Martín de Valencia was born in Valencia de Don Juan, in the bishopric of Oviedo, Spain, ca. 1474. He died Tlalmanalco, Mexico, 21 March 1534. He was a Spanish Franciscan missionary, leader of the Twelve Apostles of Mexico, the first group of mendicants in New Spain.

==Life==
He entered the Franciscan Order at Mayorga in the Province of Santiago. Fellow Franciscan Fray Toribio de Benavente Motolinia wrote an account of Fray Martin's life, following his death. After Fray Martin was ordained, he sent to the town of Valencia, from whence he took his name. He built the monastery of Santa Maria del Berrogal, and was the chief founder of the Custody of San Gabriel, for which he visited Rome.
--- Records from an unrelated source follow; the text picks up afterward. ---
-- ==== Sys2Proof/Machine/Dispatch.lean ====
section
/-! DEFINITION. The dispatch: one arm per command. -/

namespace Sys2Proof.Machine

def exec (i : Instr) (s : State) : Host.Outcome State Fault Refusal :=
  match i with
  | .powerOn => Sys2Proof.Machine.execPowerOn s
  | .resetAssert => Sys2Proof.Machine.execResetAssert s
  | .resetRelease src => Sys2Proof.Machine.execResetRelease src s
  | .scrubEnd => Sys2Proof.Machine.execScrubEnd s
  | .tickBoundary => Sys2Proof.Machine.execTickBoundary s
  | .waitTimeout => Sys2Proof.Machine.execWaitTimeout s
  | .coalescingTimerExpiry => Sys2Proof.Machine.execCoalescingTimerExpiry s
  | .cellAddrWrite b => Sys2Proof.Machine.execCellAddrWrite b s
  | .cellDataRead => Sys2Proof.Machine.execCellDataRead s
  | .cellReadComplete => Sys2Proof.Machine.execCellReadComplete s
  | .cellWrite b => Sys2Proof.Machine.execCellWrite b s
  | .commit q b => Sys2Proof.Machine.execCommit q b s
  | .haltMaskWrite q b => Sys2Proof.Machine.execHaltMaskWrite q b s
  | .arbCtrlWrite b => Sys2Proof.Machine.execArbCtrlWrite b s
  | .cqHeadRead => Sys2Proof.Machine.execCqHeadRead s
  | .cqPop b => Sys2Proof.Machine.execCqPop b s
  | .cqThresholdWrite b => Sys2Proof.Machine.execCqThresholdWrite b s
  | .eventCodeRead => Sys2Proof.Machine.execEventCodeRead s
  | .evtAck b => Sys2Proof.Machine.execEvtAck b s
  | .faultClear b => Sys2Proof.Machine.execFaultClear b s
  | .registerWrite a b => Sys2Proof.Machine.execRegisterWrite a b s
  | .resumePlain q => Sys2Proof.Machine.execResumePlain q s
  | .resumeRetry q => Sys2Proof.Machine.execResumeRetry q s
  | .resumeSkip q => Sys2Proof.Machine.execResumeSkip q s
  | .resumeSubstitute q => Sys2Proof.Machine.execResumeSubstitute q s
  | .pause q => Sys2Proof.Machine.execPause q s
  | .flush q => Sys2Proof.Machine.execFlush q s
  | .clearSticky q => Sys2Proof.Machine.execClearSticky q s
  | .cellEmpty => Sys2Proof.Machine.execCellEmpty s
  | .cellPoison => Sys2Proof.Machine.execCellPoison s
  | .softReset => Sys2Proof.Machine.execSoftReset s
  | .unknownCommand b => Sys2Proof.Machine.execUnknownCommand b s
  | .issue q => Sys2Proof.Machine.execIssue q s
  | .jobCompletion n => Sys2Proof.Machine.execJobCompletion n s
  | .resumeOtherArgument q => Sys2Proof.Machine.execResumeOtherArgument q s

end Sys2Proof.Machine
end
In 1523, when he was 50, he was chosen to head a band of twelve Franciscans who were to work for the conversion of the Mexican natives, in what is sometimes called the "spiritual conquest." They reached their destination in May 1524, and were received by Hernán Cortés shortly after their arrival.
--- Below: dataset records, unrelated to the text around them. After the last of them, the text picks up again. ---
/-- RESUME by queue state and argument, but for the recovery actions on a HALTED queue (R75). -/
def Obligations.ResumeByQueueState : Prop :=
  ∀ (s : State) (q : QueueId), HostReady s →
    let Q := s.queue q
    let stopping := Q.state = .active ∨ Q.state = .pausing ∨ ∃ h, Q.state = .draining h
    let result (r : CmdResult) (u : State) : State := { u with port := { u.port with cmdResult := r } }
    (s.port.cmdArg = 0#8 → Q.state = .paused →
      ∃ t, exec (.resumePlain q) s = .next t ∧
        t = withStarved (result .accepted (s.setQueue q { Q with state := .active }))
              t.event.starved) ∧
    (s.port.cmdArg = 0#8 → stopping → exec (.resumePlain q) s = .next (result .refusedState s)) ∧
    (s.port.cmdArg = 0#8 → ∀ h, Q.state = .halted h →
      exec (.resumePlain q) s = .next (result .refusedArg s)) ∧
    (∀ c, (c = .resumeRetry q ∧ s.port.cmdArg = 1#8 ∨ c = .resumeSkip q ∧ s.port.cmdArg = 2#8 ∨
        c = .resumeSubstitute q ∧ s.port.cmdArg = 3#8) →
      (Q.state = .paused → exec c s = .next (result .refusedArg s)) ∧
      (stopping → exec c s = .next (result .refusedState s))) ∧
    (4 ≤ s.port.cmdArg.toNat →
      exec (.resumeOtherArgument q) s = .next (result .refusedArg s))

/-- FLUSH discards the waiting jobs of a PAUSED queue, and of a HALTED one with its held job, counts them in
FLUSH_COUNT and leaves the queue PAUSED; in the other states it is refused (R76). CLEAR_STICKY clears the
sticky flags in every state and nothing else (R77). -/
def Obligations.FlushAndClearSticky : Prop :=
  ∀ (s : State) (q : QueueId), HostReady s →
    let Q := s.queue q
    let result (r : CmdResult) (u : State) : State := { u with port := { u.port with cmdResult := r } }
    let flushed (n : Nat) : State :=
      result .accepted (s.setQueue q
        { Q with ring := [], retry := none, state := .paused, flushCount := n })
    (Q.state = .paused → Q.retry = none → exec (.flush q) s = .next (flushed Q.ring.length)) ∧
    (Q.state = .paused → ∀ j, Q.retry = some j →
      exec (.flush q) s = .next (flushed (Q.ring.length + 1))) ∧
    (∀ h, Q.state = .halted h → Q.retry = none →
      exec (.flush q) s = .next (flushed (Q.ring.length + 1))) ∧
    (Q.state = .active ∨ Q.state = .pausing ∨ (∃ h, Q.state = .draining h) →
      exec (.flush q) s = .next (result .refusedState s)) ∧
    exec (.clearSticky q) s = .next (result .accepted (s.setQueue q { Q with sticky := 0#5 }))

/-- RESUME RETRY on a HALTED queue: the held job becomes the head, with its descriptor and sequence number,
and the queue ACTIVE; no record is posted and no slot taken (R122). -/
def Obligations.RetryPutsHeldJobAtHead : Prop :=
  ∀ (s : State) (q : QueueId) (h : HeldJob), HostReady s → s.port.cmdArg = 1#8 →
    (s.queue q).state = .halted h →
    ∃ t, exec (.resumeRetry q) s = .next t ∧ headJob (t.queue q) = some h.job ∧
      isHalted (t.queue q) = false ∧
      t = withStarved ({ s with port := { s.port with cmdResult := .accepted } }.setQueue q
            { s.queue q with retry := some h.job, state := .active }) t.event.starved

/-- RESUME SKIP on a HALTED queue: with a free slot a SKIPPED record is posted, the held job is dropped and
the queue becomes ACTIVE; with none it is refused with REFUSED_BUSY (R124). -/
def Obligations.SkipPostsSkippedRecord : Prop :=
  ∀ (s : State) (q : QueueId) (h : HeldJob), HostReady s → s.port.cmdArg = 2#8 →
    (s.queue q).state = .halted h →
    (s.cq.ring.length + s.cq.reserved < 32 →
      ∃ t, exec (.resumeSkip q) s = .next t ∧ Posted (heldOf .skipped q h none) s.cq t.cq ∧
        t = withStarved ({ s with port := { s.port with cmdResult := .accepted },
                                  cq := t.cq }.setQueue q
              { s.queue q with state := .active }) t.event.starved) ∧
    (32 ≤ s.cq.ring.length + s.cq.reserved →
      exec (.resumeSkip q) s = .next { s with port := { s.port with cmdResult := .refusedBusy } })

/-- RESUME SUBSTITUTE on a HALTED queue: the requirements of R125 in their order, and when all hold the
destination cell takes the SUBSTITUTE register with tag VALID, a SUBSTITUTED record is posted, the held
job is dropped and the queue becomes ACTIVE (R126). -/
def Obligations.SubstituteWritesDestination : Prop :=
  ∀ (s : State) (q : QueueId) (h : HeldJob), HostReady s → s.port.cmdArg = 3#8 →
    (s.queue q).state = .halted h →
    let Q := s.queue q
    let n := resolve Q (h.job.desc.extractLsb' 6 5)
    let takes : Prop := countOf h.job.desc = 1 ∧
      (∃ o, opOfCode (h.job.desc.extractLsb' 0 6) = some o ∧ o ≠ .setframe ∧ o ≠ .fence ∧ o ≠ .clear) ∧
      h.conds ≠ badJobBit
    let refused (r : CmdResult) : State := { s with port := { s.port with cmdResult := r } }
    (¬takes → exec (.resumeSubstitute q) s = .next (refused .refusedArg)) ∧
    (takes → 32 ≤ s.cq.ring.length + s.cq.reserved ∨ isMarked s.issue.marks n = true →
      exec (.resumeSubstitute q) s = .next (refused .refusedBusy)) ∧
    (takes → s.cq.ring.length + s.cq.reserved < 32 → isMarked s.issue.marks n = false →
      CellsSound s →
      ∃ t, exec (.resumeSubstitute q) s = .next t ∧
        (∀ k, t.cellAt k = if k = n then ⟨s.substitute, .valid⟩ else s.cellAt k) ∧
        Posted (heldOf .substituted q h (some s.substitute)) s.cq t.cq ∧
        t = withStarved ({ s with port := { s.port with cmdResult := .accepted }
                                  cq := t.cq
                                  cell := { s.cell with cells := t.cell.cells } }.setQueue q
              { Q with state := .active }) t.event.starved)

/-- A byte with an undefined command code changes nothing but CMD_RESULT, in both engine states; in STARTING
every known command is refused with REFUSED_STARTING and changes nothing else (R166). -/
def Obligations.UnknownAndStartingCommandsAreRefused : Prop :=
  ∀ s : State, takesAccess s = true →
    let result (r : CmdResult) : State := { s with port := { s.port with cmdResult := r } }
    (∀ b : Byte, b.extractLsb' 4 4 ∉ [0x1#4, 0x2#4, 0x3#4, 0x4#4, 0x8#4, 0x9#4, 0xF#4] →
      exec (.unknownCommand b) s = .next (result .unknownCommand)) ∧
    (s.engine.state = .starting →
      ∀ q, ∀ c ∈ [Instr.resumePlain q, .resumeRetry q, .resumeSkip q, .resumeSubstitute q,
          .resumeOtherArgument q, .pause q, .flush q, .clearSticky q, .cellEmpty, .cellPoison,
          .softReset],
        exec c s = .next (result .refusedStarting))

/-! ## Issue -/

/-- The model's test of a head is the eight conditions of R88, and an issuable head that no conflicting
head of the other queue faces issues: it leaves its queue, and the other queue stands as it was. -/
def Obligations.IssuableIsTheEightConditions : Prop :=
  ∀ (s : State) (q : QueueId),
    (issuable s q = true ↔ ∃ j, MayIssue s q j) ∧
    ∀ j, IssuesAlone s q j → ∃ t, exec (.issue q) s = .next t ∧ HeadTaken s t q

/-- When both heads are issuable and conflict, the arbiter's winner issues and the starvation counter
becomes what its table gives; the other head stays (R104, R105). The winner's issue is whole: a failed
check halts it, a control job completes, and any other job starts, from the state with that counter
(R94). That ISSUE names the head examined, and so may issue the other queue's head, is the model's reading
(DEDUCED, notes/assumptions/8.md). -/
def Obligations.ArbiterChoosesTheWinner : Prop :=
  ∀ (s : State) (q : QueueId) (j j' : Job), MayIssue s q j → MayIssue s q.other j' →
    Conflict s q j j' →
    ∃ t, exec (.issue q) s = .next t ∧
      (s.issue.guardK = 0#4 → HeadTaken s t s.issue.preferred ∧ t.issue.starvation = 0) ∧
      (s.issue.guardK ≠ 0#4 → s.issue.starvation < s.issue.guardK.toNat →
        HeadTaken s t s.issue.preferred ∧ t.issue.starvation = s.issue.starvation + 1) ∧
      (s.issue.guardK ≠ 0#4 → s.issue.starvation = s.issue.guardK.toNat →
        HeadTaken s t s.issue.preferred.other ∧ t.issue.starvation = 0) ∧
      ∀ w jw, Wins s w → headJob (s.queue w) = some jw →
        IssueDone { s with issue := { s.issue with starvation := t.issue.starvation } } w jw t

/-- An issue whose checks stop the job, in the order BAD_JOB, EMPTY_SOURCE, POISON_IN in the mask, holds it
with that one condition: HALTED with its record posted when the queue has nothing in flight, else
DRAINING with the reservation kept; no cell, mark, unit or frame pointer changes (R36, R97, R113). -/
def Obligations.FailedCheckHaltsAtIssue : Prop :=
  ∀ (s : State) (q : QueueId) (j : Job) (c : CondSet), IssuesAlone s q j → CheckFails s q j c →
    ∃ t, exec (.issue q) s = .next t ∧ HaltsAtIssue s q j c t

/-- A SETFRAME sets the pointer FLAG selects to bits 4:0 of its immediate, and a FENCE raises SIGNAL when its
SIGNAL field is 1; each completes at its issue, its reservation filled or released by report mode
(R48, R49, R98, R99). -/
def Obligations.ControlJobsCompleteAtIssue : Prop :=
  ∀ (s : State) (q : QueueId) (j : Job), IssuesAlone s q j →
    jobOp j.desc = some .setframe ∨ jobOp j.desc = some .fence →
    ∃ t, exec (.issue q) s = .next t ∧ ControlDone s q j t

/-- A job that passes its checks starts: a slot reserved, the mask and the sources captured, the destination
cells marked, the unit capacity claimed, an entry made and the in-flight count one higher
(R91, R94, R95, R96). -/
def Obligations.PassedChecksStartTheJob : Prop :=
  ∀ (s : State) (q : QueueId) (j : Job) (o : Op) (cl : Claim), IssuesAlone s q j →
    ChecksPass s q j o cl →
    ∃ t, exec (.issue q) s = .next t ∧ StartsJob s q j o cl t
Fray Martín, as apostolic delegate, presided at the first ecclesiastical synod in the New World, 2 July 1524. At the same time he established the Custody of the Holy Gospel, of which he was elected the first custos. After an interval of three years he was re-elected in 1530. Many Franciscans learned indigenous languages in Mexico, preaching, teaching, and compiling dictionaries, books or sermons, and confessional manuals, in particular Nahuatl, but Fray Martin did not, although according to Motolinia, "he took great pleasure in hearing others preach."

He led a penitential life and was much praised by his fellow Franciscans.
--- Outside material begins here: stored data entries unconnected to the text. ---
/-- One more clock period of the scrub empties one more cell. -/
theorem Scrubbed.step (h : Scrubbed k s) (hk : k < 255) : ∃ t, step s = .next t ∧ Scrubbed (k + 1) t := by
  refine ⟨_, step_of_idle h.idle, ?_⟩
  obtain ⟨he, -, hp, hc⟩ := clockPeriod_scrubbing h.released h.starting
  rw [scrubWritten, h.next, if_neg (by omega)] at he hp hc
  refine ⟨?_, hp.trans h.idle, by simpa only [inReset, he] using h.released, by rw [he]; exact h.starting,
    by rw [he], fun n hn => ?_⟩
  · rw [CellsSound, hc]
    exact wf_writeCells h.cells (by omega) rfl
  · rw [State.cellAt, hc, readCells_writeCells h.cells]
    split
    · rfl
    · exact h.empty n (by omega)

/-- The clock period of cell 255 ends the scrub. -/
theorem Scrubbed.last (h : Scrubbed 255 s) : ∃ t, Machine.step s = .next t ∧ t.engine.state = .ready ∧
    t.event.startDone = true ∧ ∀ n : CellNo, t.cellAt n = emptyCell := by
  refine ⟨_, step_of_idle h.idle, ?_⟩
  obtain ⟨he, hev, -, hc⟩ := clockPeriod_scrubbing h.released h.starting
  rw [scrubWritten, h.next, if_pos (by omega)] at he hev hc
  exact ⟨by rw [he]; rfl, by rw [hev]; rfl, fun n => by rw [State.cellAt, hc]; rfl⟩

/-- The first 255 clock periods of a scrub from cell 0. -/
theorem Scrubbed.run (h : Scrubbed 0 s) (hk : k < 256) : ∃ t, runSteps k s = some t ∧ Scrubbed k t := by
  induction k with
  | zero => exact ⟨s, rfl, h⟩
  | succ k ih =>
    obtain ⟨t, hrun, ht⟩ := ih (by omega)
    obtain ⟨u, hstep, hu⟩ := ht.step (by omega)
    exact ⟨u, runSteps_succ hrun hstep, hu⟩

end

/-- Settles O8, by induction on the clock periods since the scrub began. -/
theorem scrubEndsAfter256ClockPeriods : Obligations.ScrubEndsAfter256ClockPeriods := by
  intro s hc hp hr he hn
  have h0 : Scrubbed 0 s := ⟨hc, hp, hr, he, hn, fun n h => absurd h (Nat.not_lt_zero _)⟩
  refine ⟨fun k hk => ?_, ?_⟩
  · obtain ⟨t, hrun, ht⟩ := h0.run hk
    exact ⟨t, hrun, ht.starting, ht.next, ht.empty⟩
  · obtain ⟨t, hrun, ht⟩ := h0.run (k := 255) (by omega)
    obtain ⟨u, hstep, hu⟩ := ht.last
    exact ⟨u, runSteps_succ hrun hstep, hu⟩

/-! ## The laws after reset -/

/-- A queue after hard reset is sound. -/
theorem queueSound_reset : QueueSound Queue.reset :=
  ⟨rfl, by simp [Queue.reset], by simp [Queue.reset], by simp [Queue.reset]⟩

theorem seqSound_reset (q : QueueId) : SeqSound State.reset q := by
  cases q <;> simp [SeqSound, State.reset, Queue.reset, IssueLogic.reset, heldJob]

/-- Settles O60: with nothing queued, in flight, held or timed, each law has little to say. -/
theorem soundAfterReset : Obligations.SoundAfterReset := by
  refine ⟨wf_reset, ⟨List.nodup_nil, ?_⟩, ?_, ?_, ⟨queueSound_reset, queueSound_reset, rfl, rfl, ?_, rfl, ?_⟩,
    seqSound_reset, ?_, ?_, ?_, le_rfl, ?_⟩
  · simp [State.reset, IssueLogic.reset, markedCells]
  · exact ⟨.inl ⟨rfl, rfl⟩, .inl ⟨rfl, rfl, rfl⟩, .inl ⟨rfl, rfl, rfl⟩⟩
  · simp [EntriesSound, State.reset, IssueLogic.reset]
  · simp [State.reset, IssueLogic.reset]
  · decide
  · simp [HeldSound, State.reset, CellStore.reset]
  · simp [TimerSound, State.reset, CompletionQueue.reset]
  · simp [PortSound, State.reset, HostPort.reset]
  · exact ⟨fun h => (nomatch h), fun _ => ⟨rfl, rfl, rfl, rfl, rfl, rfl, rfl, rfl, rfl⟩⟩

end Sys2Proof.Machine


/-! Tick boundaries: the divider, the wait count and the coalescing timer. -/

namespace Sys2Proof.Machine

section
variable {s t u : State} {a : HeldAccess} {n l : Nat}

/-! ## What a tick boundary does -/

/-- The part with the divider, the tick's length and the coalescing timer moved on by a tick boundary. -/
def ticked (s : State) : State :=
  { s with port := { s.port with divider := 0, tickLength := s.port.timebase.toNat }
           cq := advanceTimer s.cq }

theorem exec_tickBoundary (s : State) : exec .tickBoundary s = .next (passTick s) := rfl

theorem advanceTimer_of_idle {c : CompletionQueue} (h : c.timer = .idle) : advanceTimer c = c := by
  simp [advanceTimer, h]

theorem advanceTimer_of_running {c : CompletionQueue} (h : c.timer = .running n l) :
    advanceTimer c = if n + 1 < l then { c with timer := .running (n + 1) l }
      else { c with timer := .idle, expired := true } := by
  by_cases hl : l ≤ n + 1
  · simp [advanceTimer, h, timerReached, hl, not_lt.2 hl]
  · simp [advanceTimer, h, timerReached, hl, not_le.1 hl]

theorem waitReached_ticked (s : State) : waitReached (ticked s) = waitReached s := rfl

theorem passTick_of_no_access (hr : inReset s = false) (h : s.cell.held = none) : passTick s = ticked s := by
  rw [passTick_eq hr]
  simp [advanceWait, h, ticked]

theorem passTick_of_waiting (hr : inReset s = false) (h : s.cell.held = some a)
    (hw : waitReached s = false) : passTick s =
      { ticked s with cell := { s.cell with held := some { a with count := a.count + 1 } } } := by
  rw [passTick_eq hr, ← ticked]
  simp only [advanceWait, waitReached_ticked, hw]
  simp [ticked, h]

theorem passTick_of_timeout (hr : inReset s = false) (h : s.cell.held = some a)
    (hw : waitReached s = true) : passTick s =
      faultAccess a.kind .waitTimeout { ticked s with cell := { s.cell with held := none } } := by
  rw [passTick_eq hr, ← ticked]
  simp only [advanceWait, waitReached_ticked, hw]
  simp [ticked, h]

theorem passTick_cq (hr : inReset s = false) : (passTick s).cq = advanceTimer s.cq := by
  rw [passTick_eq hr, advanceWait_frame]

theorem waitReached_of_count_lt (h : s.cell.held = some a) (hl : a.count + 1 < s.port.waitLimit.toNat) :
    waitReached s = false :=
  Bool.eq_false_iff.2 fun hw => by have := ((waitReached_iff h).1 hw).2; omega

end

/-- Settles O10, by whether an access is held and whether the timer runs. -/
theorem tickBoundaryAdvancesTimers : Obligations.TickBoundaryAdvancesTimers := by
  intro s hr
  refine ⟨_, exec_tickBoundary s, fun h => ?_, fun n l h => ?_, fun h => ?_, fun a h hl => ?_⟩
  · rw [passTick_cq hr, advanceTimer_of_idle h]
  · rw [passTick_cq hr, advanceTimer_of_running h]
  · rw [passTick_of_no_access hr h]; rfl
  · rw [passTick_of_waiting hr h (waitReached_of_count_lt h hl)]; rfl

/-! ## The boundary that ends a held access, or the timer -/

section
variable {s : State} {a : HeldAccess}

theorem exec_waitTimeout (h : waitReached s = true) : exec .waitTimeout s = .next (passTick s) := by
  simp [exec, execWaitTimeout, h]

theorem exec_expiry (h : timerReached s.cq = true) :
    exec .coalescingTimerExpiry s = .next (passTick s) := by
  simp [exec, execCoalescingTimerExpiry, h]

/-- What a cell access that ends as a fault leaves (R16, R168). -/
theorem faultAccess_eq (k : AccessKind) (f : PortFault) (s : State) :
    FaultEntered f (if k = .read then 0x14#8 else 0x17#8) s.port (faultAccess k f s).port ∧
    faultAccess k f s = { s with
      port := (faultAccess k f s).port
      cell := { s.cell with readOpen := if k = .read then false else s.cell.readOpen }
      readData := if k = .read then some 0#8 else s.readData } := by
  cases k with
  | read => exact ⟨faultEntered_enterFault f 0x14#8
      (answer 0#8 { s with cell := { s.cell with readOpen := false } }), rfl⟩
  | write b => exact ⟨faultEntered_enterFault f 0x17#8 s, rfl⟩

end

/-- Settles O11: the two rows are the tick boundary, and that boundary ends the access or the timer. -/
theorem timeoutAndExpiryAtTheirTick : Obligations.TimeoutAndExpiryAtTheirTick := by
  intro s hr
  refine ⟨fun a ha hm hl => ?_, fun n l hn hl => ?_⟩
  · have hw : waitReached s = true := (waitReached_iff ha).2 ⟨hm, hl⟩
    refine ⟨_, exec_waitTimeout hw, exec_tickBoundary s, ?_⟩
    rw [passTick_of_timeout hr ha hw]
    obtain ⟨hf, heq⟩ := faultAccess_eq a.kind .waitTimeout
      { ticked s with cell := { s.cell with held := none } }
    refine ⟨hf, ?_⟩
    generalize faultAccess a.kind .waitTimeout _ = t at heq
    rw [heq]; rfl
  · refine ⟨_, exec_expiry ((timerReached_iff hn).2 hl), exec_tickBoundary s, ?_, ?_, fun h => ?_⟩
    · rw [passTick_cq hr, advanceTimer_of_running hn, if_neg (not_lt.2 hl)]
    · have hf := advanceWait_frame (ticked s)
      rw [passTick_eq hr, ← ticked]
      generalize advanceWait (ticked s) = t at hf ⊢
      rw [hf]; rfl
    · rw [passTick_of_no_access hr h]; exact ⟨rfl, rfl, rfl⟩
After eight years in Mexico, in 1532, he sought to evangelize even farther afield in the Far East. According to Motolinia, Hernán Cortés promised Fray Martín ships to accomplish this. Fray Martín and eight Franciscans went to Tecoantepec, on the coast in the Zapotec region; however, the ships were not built and Fray Martín returned to central Mexico.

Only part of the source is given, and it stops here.